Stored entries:
/-- WATCHDOG_PRE (R176): queue k of interface v; a barrier object's phase or a team's generation that advances in this clk is progress first. -/
def execWatchdogPre (s : State) : Host.Outcome State Fault Refusal := .next (s.settleTeams.endBarriers.dogPre s.focus.v s.focus.k)

/-- WATCHDOG_KILL (R176). -/
def execWatchdogKill (s : State) : Host.Outcome State Fault Refusal := .next (s.settleTeams.endBarriers.dogKill s.focus.v s.focus.k)

/-- WATCHDOG_FENCE (R178). -/
def execWatchdogFence (s : State) : Host.Outcome State Fault Refusal := .next (s.dogFence s.focus.v s.focus.k)

/-- CORE_RESET (R178): a fenced core takes dispatch again; a worker that firmware still handles there is killed. -/
def execCoreReset (s : State) : Host.Outcome State Fault Refusal :=
  let c := s.focus.c
  .next (if !(s.core c).fenced then s
    else
      let s := [0, 1, 2, 3].foldl (fun (s : State) x => s.endWdog c x) s
      s.updCore c fun k => { k with fenced := false, running := none, stall := 0, window := [], lastWorker := none, paid := none })

end Sys2Proof.Machine
end

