/-- R173, R317, R322, R328-R330: a fill starts once nothing that overlaps it is in its way, and evicts the resident experts under its slot; as its last byte is performed the slot
holds the source's bytes, the expert is resident, and its waiters become pins; a fill that fails is tried once more, then the expert is absent with err. A
proposal joins a heap that has room, or takes the place of the worst that it is better than. A batch takes the blocks of the next 16 experts; a block takes a slot, one each 16 cycles: that of a resident
expert is dispatched, one of an absent expert parks at a node of the pool, and one that finds the pool empty is tried again at each further 256 cycles.
The steps, and the focus that says what a step acts on, are the model's own (log 1); so are that a copy that fails is an act of the environment, that one that failed twice keeps the pins that xpref owes it, and that a
block which finds the pool empty asks for no fill (log 30), and which node a parked block takes (log 53). -/
def Obligations.ExpertsAreFilledAndRouted : Prop :=
  (∀ (s : State) (e : Nat) (k : Expert), e = s.focus.i → k = s.expert e →
    (s.fillReady e = true → (s.larder.countP fun p => p.2.copying) < 16 → (∀ p ∈ s.larder, p.2.reqOrder < k.reqOrder → s.fillReady p.1 = false) →
      ∃ t, exec .expertFillStart s = .next t ∧ (t.expert e).copying = true ∧ (t.expert e).state = 1 ∧ t.mem = s.mem
        ∧ ∀ p ∈ s.larder, p.1 ≠ e → p.2.overlaps k = true → p.2.state = 2 → (t.expert p.1).state = 0)
    ∧ (∀ a, k.state = 1 → k.copying = true → k.nvme = false → s.fillSource k = some a → (∀ p ∈ s.badEcc, p < a ∨ a + k.bytes ≤ p) →
      ∃ t, exec .expertFillComplete s = .next t ∧ (t.expert e).state = 2 ∧ (t.expert e).copying = false ∧ (t.expert e).err = false
        ∧ (t.expert e).waiters = [] ∧ (t.expert e).pins = (k.pins + (k.waiters.length + k.prefPins)) % 2 ^ 16 ∧ t.nodesUsed = s.nodesUsed - k.waiters.length
        ∧ (∀ j, j < k.bytes → memGet t.mem (s.slotBase k + j) = memGet s.mem (a + j))
        ∧ ∀ p, p < s.slotBase k ∨ s.slotBase k + k.bytes ≤ p → memGet t.mem p = memGet s.mem p)
    ∧ (k.state = 1 → k.copying = true → k.failed = false → ∃ t, exec .expertFillFail s = .next t ∧ t.expert e = { k with failed := true } ∧ t.mem = s.mem)
    ∧ (k.state = 1 → k.copying = true → k.failed = true → ∃ t, exec .expertFillFail s = .next t
      ∧ t.expert e = { k with state := 0, copying := false, failed := false, err := true, waiters := [] } ∧ t.nodesUsed = s.nodesUsed - k.waiters.length))
  ∧ (∀ (s : State) (i : Nat) (p : Proposal) (k : Expert), i = s.focus.i → s.proposals[i]? = some p → k = s.expert p.expert → s.expertOk p.vi p.expert = true →
    (f32.decode p.score.toNat).isNaN = false →
    (k.heap.length ≤ k.cap → ∃ t, exec .proposalArrive s = .next t ∧ (t.expert p.expert).heap = k.heap ++ [p] ∧ t.proposals = s.proposals.eraseIdx i)
    ∧ (∀ m, k.cap < k.heap.length → worst k.heap = some m → p.better m = true → ∃ t, exec .proposalArrive s = .next t
      ∧ (t.expert p.expert).heap = k.heap.erase m ++ [p])
    ∧ (∀ m, k.cap < k.heap.length → worst k.heap = some m → p.better m = false → ∃ t, exec .proposalArrive s = .next t ∧ (t.expert p.expert).heap = k.heap))
  ∧ (∀ (s : State) (i : Nat) (w : Walk), i = s.focus.i → s.walks[i]? = some w → w.order = [] → w.parked = [] → w.noNode = [] → w.arriving = [] → w.active = 0 → w.rest ≠ [] →
    (∀ e ∈ clusters w, ∀ j, j < 8 * e.2.2 → (s.core (w.die * 128 + 8 * e.2.1 + j)).hasRoom w.rcd 1 = true) → (∀ v, (s.vi v).frozen = false) →
    ∃ t w', exec .walkBatchStart s = .next t ∧ t.walks[i]? = some w'
      ∧ w'.order.map (·.idx) = (w.rest.filter fun b => ((expertsOf w.rest).take 16).contains b.expert).map (·.idx)
      ∧ w'.rest = w.rest.filter (fun b => !((expertsOf w.rest).take 16).contains b.expert) ∧ t.mem = s.mem
      ∧ ∀ e ∈ clusters w, ∀ j, j < 8 * e.2.2 → ∃ x, x < 4 ∧ ((t.ctx (w.die * 128 + 8 * e.2.1 + j) x).worker.map (·.launch)) = some w.id)
  ∧ ∀ (s : State) (i : Nat) (w w0 : Walk) (b : WalkBlock) (rest : List WalkBlock) (ev : Instr), i = s.focus.i → s.walks[i]? = some w →
    (∀ (j : Nat) (v : Walk), s.walks[j]? = some v → v.id = w.id → j = i) →
    (ev = .blockDispatch ∧ s.focus.o ≠ 1 ∧ w.order = b :: rest ∧ w.slot ≤ s.clk ∧ (s.clk - w.slot) % 16 = 0 ∧ w0 = { w with order := rest, slot := s.clk + 16 })
      ∨ (ev = .waiterPoolRetry ∧ w.noNode[s.focus.k]? = some b ∧ b.since < s.clk ∧ (s.clk - b.since) % 256 = 0
        ∧ w0 = { w with noNode := w.noNode.eraseIdx s.focus.k }) →
    b.requeued = false →
    ((s.expert b.expert).state = 2 → ∃ t, exec ev s = .next t ∧ (t.expert b.expert).pins = ((s.expert b.expert).pins + 1) % 2 ^ 16
      ∧ (w.arriving = [] → (∀ l ∈ (s.die w.die).rdc, s.slotLine b.expert l.line = false) → t.walks[i]? = some { w0 with active := w0.active + 1 }))
    ∧ ((s.expert b.expert).state ≠ 2 → s.nodesUsed < 4096 → ∃ t, exec ev s = .next t
      ∧ t.walks[i]? = some { w0 with parked := w0.parked ++ [b], npark := w0.npark + 1 }
      ∧ (t.expert b.expert).waiters = (s.expert b.expert).waiters ++ [{ node := s.freeNode, walk := w.id, idx := b.idx }] ∧ t.nodesUsed = s.nodesUsed + 1
      ∧ ((s.expert b.expert).state = 0 → (t.expert b.expert).state = 1))
    ∧ ((s.expert b.expert).state ≠ 2 → 4096 ≤ s.nodesUsed → ∃ t, exec ev s = .next t
      ∧ t.walks[i]? = some { w0 with noNode := w0.noNode ++ [{ b with since := s.clk }] } ∧ t.larder = s.larder ∧ t.mem = s.mem)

### EXERCISE AIM:
Find every line in the records above that holds the word "worst", and copy each one.

### SOLUTION:
proposal joins a heap that has room, or takes the place of the worst that it is better than. A batch takes the blocks of the next 16 experts; a block takes a slot, one each 16 cycles: that of a resident
    ∧ (∀ m, k.cap < k.heap.length → worst k.heap = some m → p.better m = true → ∃ t, exec .proposalArrive s = .next t
    ∧ (∀ m, k.cap < k.heap.length → worst k.heap = some m → p.better m = false → ∃ t, exec .proposalArrive s = .next t ∧ (t.expert p.expert).heap = k.heap))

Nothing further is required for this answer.